I would suggest that God actually answered Paul the first time he prayed – but Paul didn’t hear what God was saying – perhaps he was too busy talking to God about his problem to actually listen to God, or simply just too busy? And when Paul got round to praying about his ‘thorn’ for a second time (we don’t know how much later this was after Paul’s first prayer on the subject) God’s answer was exactly the same answer as previously – God doesn’t change his mind on matters like this. This time Paul heard what God was saying but he didn’t like the answer God gave him – he wanted deliverance not a reason – so he resisted what God was saying and refused to accept it. The third time Paul prayed about his ‘thorn’, however – God again gave him exactly the same answer as before – but this time Paul was finally in a better place in God, a humbler place, a submissive place, and he accepted what God was saying to him. Paul moved out of the shadow into the sunshine if you like. Paul got in his car and drove all the way over from Hampton to Twickenham … or whatever his equivalent was?  

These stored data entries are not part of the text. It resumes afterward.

/-- Count, alignment and room of a base-die command with elements of dw bytes. -/
def bdGood (sw dw : Nat) (s' : State) (g : Sig) (x : Iss) (s : State) : Prop := nowait x = true ∧ cnt x.grp 5 < 255 ∧ (kget x.grp 4).toNat ≤ 65536 ∧
  (kget x.grp 1).toNat % dw = 0 ∧ (kget x.grp 2).toNat % sw = 0 ∧ (∀ c ∈ s'.eng.bds, c.op < s'.nextId) ∧ x.grp.exited = false ∧
  grpOf s' x.g = grpOf (advance g x s) x.g ∧ s'.pkg.lostDies = 0
/-- What the statement asks of a list, but the read itself. -/
def bdListed (x : Iss) : Prop := (kget x.grp 3).toNat % 4 = 0 ∧
  ((kget x.grp 4).toNat ≠ 0 → canonical (kget x.grp 3) = true ∧ canonical (kget x.grp 3 + BitVec.ofNat 64 ((kget x.grp 4).toNat * 4 - 1)) = true)
def bdList (g : Sig) (s : State) : Got := readList (view g s) 4 (kget (view g s).grp 4).toNat (kget (view g s).grp 3) (advance g (view g s) s)

/-- A listed command of two rows of 8 bytes, with its moves; the same with a destination in a page that R84 forbids; one without a list. -/
theorem witness_BaseDieIssue :
    (∀ e ∈ [(sigBdgather 1 2 3 4 1 false, true), (sigBdscat 1 2 3 4 1 false, false), (sigBdred .i32 1 2 (some 3) 4 1 false 0, false)],
      ∃ list s' s x, Ready e.1 s x ∧ bdGood 4 4 s' e.1 x s ∧ bdListed x ∧
        readList x 4 (kget x.grp 4).toNat (kget x.grp 3) (advance e.1 x s) = .ok list s' ∧ ∀ a b,
          rowWords 2 8 4 (fun i => (kget x.grp 2).toNat + (if e.2 then indexAt list 4 i else i) * 8)
            (fun i => (kget x.grp 1).toNat + (if e.2 then i else indexAt list 4 i) * 8) a b → moveOk s' x fetchLeaf fetchLeaf a b) ∧
    (∃ list s' s x, Ready (sigBdgather 1 2 3 4 1 false) s x ∧ bdGood 4 4 s' (sigBdgather 1 2 3 4 1 false) x s ∧ bdListed x ∧
        readList x 4 (kget x.grp 4).toNat (kget x.grp 3) (advance (sigBdgather 1 2 3 4 1 false) x s) = .ok list s' ∧ (kget x.grp 4).toNat = 2 ∧ ∀ a b,
          rowWords 2 8 4 (fun i => (kget x.grp 2).toNat + indexAt list 4 i * 8) (fun i => (kget x.grp 1).toNat + i * 8) a b →
          moveOk s' x fetchLeaf foreign a b ∧ foreign.kind = 2) ∧
    (∃ s x, Ready (sigBdred .i64 1 2 none 4 1 false 1) s x ∧ bdGood 8 8 (advance (sigBdred .i64 1 2 none 4 1 false 1) x s) (sigBdred .i64 1 2 none 4 1 false 1) x s ∧
      ∀ a b, rowWords 2 8 8 (fun i => (kget x.grp 2).toNat + i * 8) (fun i => (kget x.grp 1).toNat + i * 8) a b →
        moveOk (advance (sigBdred .i64 1 2 none 4 1 false 1) x s) x fetchLeaf fetchLeaf a b) ∧
    (∃ s x, Ready (sigBdconv .e4m3x4 .f32 1 2 4) s x ∧ bdGood 4 1 (advance (sigBdconv .e4m3x4 .f32 1 2 4) x s) (sigBdconv .e4m3x4 .f32 1 2 4) x s ∧
      ∀ i, i < 2 → moveOk (advance (sigBdconv .e4m3x4 .f32 1 2 4) x s) x fetchLeaf fetchLeaf
        (((kget x.grp 2).toNat + i * (Ty.width .f32 / 8)) % 2 ^ 64) (((kget x.grp 1).toNat + i * (Ty.width .e4m3x4 / 8)) % 2 ^ 64)) ∧
  (∀ g ∈ [sigBdgather 1 2 3 4 1 false, sigBdscat 1 2 3 4 1 true], Met g fun x s => nowait x = true ∧ cnt x.grp 5 < 255 ∧ (kget x.grp 4).toNat ≤ 65536 ∧
      (kget x.grp 4).toNat ≠ 0 ∧ (kget x.grp 1).toNat % 4 = 0 ∧ (kget x.grp 2).toNat % 4 = 0 ∧ (kget x.grp 3).toNat % 8 = 0 ∧
      canonical (kget x.grp 3) = false ∧ x.grp.exited = false ∧ ∀ c ∈ s.ctxs, c.cst ≠ 3) ∧
    (∃ list s' s x, Ready (sigBdgather 1 2 3 4 1 false) s x ∧ bdGood 4 4 s' (sigBdgather 1 2 3 4 1 false) x s ∧ bdListed x ∧ (kget x.grp 4).toNat = 0 ∧
        readList x 4 (kget x.grp 4).toNat (kget x.grp 3) (advance (sigBdgather 1 2 3 4 1 false) x s) = .ok list s') ∧
    ∀ g ∈ [sigBdgather 1 2 3 4 1 false, sigBdscat 1 2 3 4 1 true, sigBdred .i32 1 2 (some 3) 4 1 false 0, sigBdred .i32 1 2 none 4 1 false 0,
        sigBdconv .f32 .i32 1 2 4],
      Met g (fun x _ => nowait x = true ∧ cnt x.grp 5 < 255 ∧ 65536 < (kget x.grp 4).toNat) ∧
      Met g (fun x _ => nowait x = true ∧ cnt x.grp 5 < 255 ∧ (kget x.grp 4).toNat ≤ 65536 ∧ (kget x.grp 1).toNat % 4 ≠ 0) ∧
      Met g (fun x _ => nowait x = true ∧ cnt x.grp 5 < 255 ∧ (kget x.grp 4).toNat ≤ 65536 ∧ (kget x.grp 1).toNat % 4 = 0 ∧
        (kget x.grp 2).toNat % 4 ≠ 0) := by
  refine ⟨?_, ?_, ?_, ?_, ?_, ?_, ?_⟩
  · intro e he
    refine ⟨bytesOf (bdList e.1 (bdState 0x10100 0x10200 2)), stateOf (bdList e.1 (bdState 0x10100 0x10200 2)), bdState 0x10100 0x10200 2,
      view e.1 (bdState 0x10100 0x10200 2), ready_view ?_, ?_, ?_, got_eq ?_, rowWords_of ?_⟩
    · revert e; decide +kernel
    · unfold bdGood; revert e; decide +kernel
    · unfold bdListed; revert e; decide +kernel
    · revert e; decide +kernel
    · revert e; decide +kernel
  · refine ⟨bytesOf (bdList (sigBdgather 1 2 3 4 1 false) (bdState 0x20100 0x10200 2)), stateOf (bdList (sigBdgather 1 2 3 4 1 false) (bdState 0x20100 0x10200 2)),
      bdState 0x20100 0x10200 2, view (sigBdgather 1 2 3 4 1 false) (bdState 0x20100 0x10200 2), ready_view (by decide +kernel), ?_, ?_,
      got_eq (by decide +kernel), by decide +kernel, fun a b h => ⟨rowWords_of (by decide +kernel) a b h, rfl⟩⟩
    · unfold bdGood; decide +kernel
    · unfold bdListed; decide +kernel
  · refine ⟨bdState 0x10100 0x10200 2, view _ (bdState 0x10100 0x10200 2), ready_view (by decide +kernel), ?_, rowWords_of (by decide +kernel)⟩
    unfold bdGood; decide +kernel
  · refine ⟨bdState 0x10101 0x10200 2, view _ (bdState 0x10101 0x10200 2), ready_view (by decide +kernel), ?_, fun i hi => moveOk_of ?_⟩
    · unfold bdGood; decide +kernel
    · revert i; decide +kernel
  · intro g hg
    refine met (kregs [(1, 0x10100), (2, 0x10200), (3, 0x800000000000), (4, 2)]) ?_ ?_ <;> (revert g; decide +kernel)
  · refine ⟨bytesOf (bdList (sigBdgather 1 2 3 4 1 false) (bdState 0x10100 0x10200 0)), stateOf (bdList (sigBdgather 1 2 3 4 1 false) (bdState 0x10100 0x10200 0)),
      bdState 0x10100 0x10200 0, view (sigBdgather 1 2 3 4 1 false) (bdState 0x10100 0x10200 0), ready_view (by decide +kernel), ?_, ?_, by decide +kernel,
      got_eq (by decide +kernel)⟩
    · unfold bdGood; decide +kernel
    · unfold bdListed; decide +kernel
  · simp only [List.forall_mem_cons, List.not_mem_nil, false_implies, implies_true, and_true]
    refine ⟨⟨?_, ?_, ?_⟩, ⟨?_, ?_, ?_⟩, ⟨?_, ?_, ?_⟩, ⟨?_, ?_, ?_⟩, ⟨?_, ?_, ?_⟩⟩ <;>
      first
        | exact met (bdState 0 0 65537) (by decide +kernel) (by decide +kernel)
        | exact met (bdState 2 0 65536) (by decide +kernel) (by decide +kernel)
        | exact met (bdState 4 2 65536) (by decide +kernel) (by decide +kernel)

/-! ## Witnesses: the matrix engine -/

def rowAt (n : Nat) : RowOp := ⟨none, n⟩
/-- All c rows lie in the window. -/
def wins (r : RowOp) (c : Nat) (x : Iss) : Prop := ∀ j, rowOf r x ≤ j → j < rowOf r x + c → inWindow x j
/-- `base` with its group's window narrowed. -/
def narrow (lo hi : Nat) : State := withGrp fun g => { g with accBase := lo, accLim := hi }
/-- Another group of the block has an op in an incomplete batch that writes rows 0 to 63. -/
def rivals : State := modGrp ⟨1, 1, false⟩ (fun g => { g with batch := { noBatch with nops := 1, rows := [(0, 64)] } }) twoGroups
/-- `s` with the record `r` where k1 names it. -/
def withRecAt (r : Nat) (s : State) : State := memWrite 0x10040 (toBytes 64 r) (modGrp here (kset 1 0x10040) s)

/-- What the statement asks of an accumulator move's record: a 64-lane record of 4 rows on the slab. -/
def moveReads (load : Bool) (esz : Nat) (r : RowOp) (g : Sig) (bs : List Byte) (s' : State) (x : Iss) (s : State) : Prop :=
  (kget x.grp 1).toNat % 64 = 0 ∧ canonical (kget x.grp 1) = true ∧ s'.blocks = (advance g x s).blocks ∧
    (∀ q ∈ sidesOf (trecOf bs) load (!load), sideAligned (trecOf bs) q.1 q.2.1 q.2.2 ∧
      sideInside (trecOf bs) (256 * x.lrec.slab) (padOf s' x) q.1 q.2.1 q.2.2) ∧
    extent (trecOf bs) 0 = 63 ∧ extent (trecOf bs) 1 = 3 ∧ extent (trecOf bs) 2 = 0 ∧ extent (trecOf bs) 3 = 0 ∧ (trecOf bs).esz = esz ∧ rowOf r x = 0

/-- A record of 4 rows of 64 elements. -/
def accRec (esz : Nat) : Nat := recNat 1 1 esz 63 3 0 261120 (64 * 2 ^ esz) (64 * 2 ^ esz)

theorem witness_AccumulatorIssue :
    Met (sigAccwin 1 2 3) (fun x _ => x.g.gid = 0 ∧ (kget x.grp 1).toNat ≤ x.lrec.gpb ∧ (kget x.grp 2).toNat ≤ (kget x.grp 3).toNat ∧
      (kget x.grp 3).toNat ≤ 8 * x.lrec.accr) ∧
    Met (sigAccwin 1 2 3) (fun x _ => x.g.gid = 0 ∧ (kget x.grp 3).toNat = 8 * x.lrec.accr + 1) ∧
    Met (sigAccz (rowAt 511) 1) (fun x _ => wins (rowAt 511) 1 x ∧ ¬ rowsBusy x (rowOf (rowAt 511) x) 1 ∧ opRoom [] x) ∧
    Met (sigAccz (rowAt 60) 8) (fun x _ => wins (rowAt 60) 8 x ∧ rowsBusy x (rowOf (rowAt 60) x) 8) ∧
    Met (sigAccz (rowAt 508) 8) (fun x _ => outAt x (rowOf (rowAt 508) x) 8 512) ∧
    (∀ e ∈ [(sigAccld (rowAt 0) 1, true, 2), (sigAccst 1 (rowAt 0), false, 2), (sigAccout (hdr .bf16x2) (.mem 1) (rowAt 0) 4, false, 1)],
      MetRead e.1 (fun bs s' x s => moveReads e.2.1 e.2.2 (rowAt 0) e.1 bs s' x s ∧ wins (rowAt 0) 4 x ∧ ¬ rowsBusy x 0 4 ∧ opRoom [] x) ∧
      MetRead e.1 (fun bs s' x s => moveReads e.2.1 e.2.2 (rowAt 0) e.1 bs s' x s ∧ wins (rowAt 0) 4 x ∧ rowsBusy x 0 4) ∧
      MetRead e.1 (fun bs s' x s => moveReads e.2.1 e.2.2 (rowAt 0) e.1 bs s' x s ∧ outAt x 0 4 3) ∧
      Met e.1 (fun x _ => (kget x.grp 1).toNat % 64 ≠ 0)) ∧
    Ty.f32 ∈ outTys ∧
    Met (sigAccout (hdr .e4m3x4) (.reg 1534) (rowAt 0) 12) (fun x _ => baseRegs x.lrec + x.grp.ext < 1534 + 12 / Ty.elems .e4m3x4) ∧
    Met (sigAccout (hdr .e4m3x4) (.reg 4) (rowAt 508) 12) (fun x _ => 4 + 12 / Ty.elems .e4m3x4 ≤ baseRegs x.lrec + x.grp.ext ∧
      outAt x (rowOf (rowAt 508) x) 12 512) ∧
    Met (sigAccout (hdr .e4m3x4) (.reg 4) (rowAt 0) 12) (fun x _ => 4 + 12 / Ty.elems .e4m3x4 ≤ baseRegs x.lrec + x.grp.ext ∧
      wins (rowAt 0) 12 x ∧ ¬ rowsBusy x 0 12 ∧ opRoom [4, 5, 6] x) ∧
    Met (sigAccout (hdr .l6) (.reg 4) (rowAt 0) 2) (fun x _ => 4 + 2 / Ty.elems .l6 ≤ baseRegs x.lrec + x.grp.ext ∧
      wins (rowAt 0) 2 x ∧ ¬ rowsBusy x 0 2 ∧ opRoom [4, 5] x) ∧
    Met (sigAccout ⟨5, .f32, 0, false, 0⟩ (.reg 4) (rowAt 0) 2) (fun x _ => effRnd 5 x.ent.fmt = .sr ∧ 4 + 2 / Ty.elems .f32 ≤ baseRegs x.lrec + x.grp.ext ∧
      wins (rowAt 0) 2 x ∧ ¬ rowsBusy x 0 2 ∧ opRoom [4, 5] x) := by
  refine ⟨met (kregs [(2, 8), (3, 512)]) (by decide +kernel) (by decide +kernel), met (kregs [(3, 513)]) (by decide +kernel) (by decide +kernel),
    met base (by decide +kernel) ?_, met rivals (by decide +kernel) ?_, met base (by decide +kernel) ?_, ?_, by decide,
    met base (by decide +kernel) (by decide +kernel), met base (by decide +kernel) ?_, met base (by decide +kernel) ?_, met base (by decide +kernel) ?_,
    met (modGrp here (fun g => { g with stack := [{ fetchEntry with fmt := 0x4000 }] }) base) (by decide +kernel) ?_⟩
  · unfold wins inWindow rowsBusy opRoom; decide +kernel
  · unfold wins inWindow rowsBusy; decide +kernel
  · unfold outAt inWindow; decide +kernel
  · simp only [List.forall_mem_cons, List.not_mem_nil, false_implies, implies_true, and_true]
    refine ⟨⟨metRead (withRecAt (accRec 2) base) (by decide +kernel) (by decide +kernel) ?_,
        metRead (withRecAt (accRec 2) rivals) (by decide +kernel) (by decide +kernel) ?_,
        metRead (withRecAt (accRec 2) (narrow 0 3)) (by decide +kernel) (by decide +kernel) ?_, met (kregs [(1, 0x10020)]) (by decide +kernel) (by decide +kernel)⟩,
      ⟨metRead (withRecAt (accRec 2) base) (by decide +kernel) (by decide +kernel) ?_,
        metRead (withRecAt (accRec 2) rivals) (by decide +kernel) (by decide +kernel) ?_,
        metRead (withRecAt (accRec 2) (narrow 0 3)) (by decide +kernel) (by decide +kernel) ?_, met (kregs [(1, 0x10020)]) (by decide +kernel) (by decide +kernel)⟩,
      ⟨metRead (withRecAt (accRec 1) base) (by decide +kernel) (by decide +kernel) ?_,
        metRead (withRecAt (accRec 1) rivals) (by decide +kernel) (by decide +kernel) ?_,
        metRead (withRecAt (accRec 1) (narrow 0 3)) (by decide +kernel) (by decide +kernel) ?_, met (kregs [(1, 0x10020)]) (by decide +kernel) (by decide +kernel)⟩⟩ <;>
    (unfold moveReads; first
      | (unfold wins inWindow rowsBusy opRoom sideAligned sideInside; decide +kernel)
      | (unfold wins inWindow rowsBusy sideAligned sideInside; decide +kernel)
      | (unfold outAt inWindow sideAligned sideInside; decide +kernel))
  · unfold outAt inWindow; decide +kernel
  all_goals unfold wins inWindow rowsBusy opRoom; decide +kernel

/-! The types of an op, its registers and its rows. -/

def fmtOf (a b : Ty) (scale : Nat) : W64 := BitVec.ofNat 64 (0x800000 + scale * 2 ^ 19 + b.code * 64 + a.code)
/-- `s` with its path's FMT set. -/
def withFmt (f : W64) (s : State) : State := modGrp here (fun g => { g with stack := [{ fetchEntry with fmt := f }] }) s
/-- `s` with teams of two. -/
def teamed (s : State) : State := { s with launches := s.launches.map fun l => { l with lrec := { l.lrec with team := 1, gpb := 1 } } }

So, what is it that God is saying to us – individually and as a church – during this period of lockdown? Are we struggling with it … or taking it on board? Resisting it because we don’t like it? Because we are hoping that God will change his mind and come up with a more palatable answer? Or are we accepting that God really does know what is for the best for us. Perhaps our initial prayer needs to be, ‘Lord, help me to be willing, to be willing to do your will!’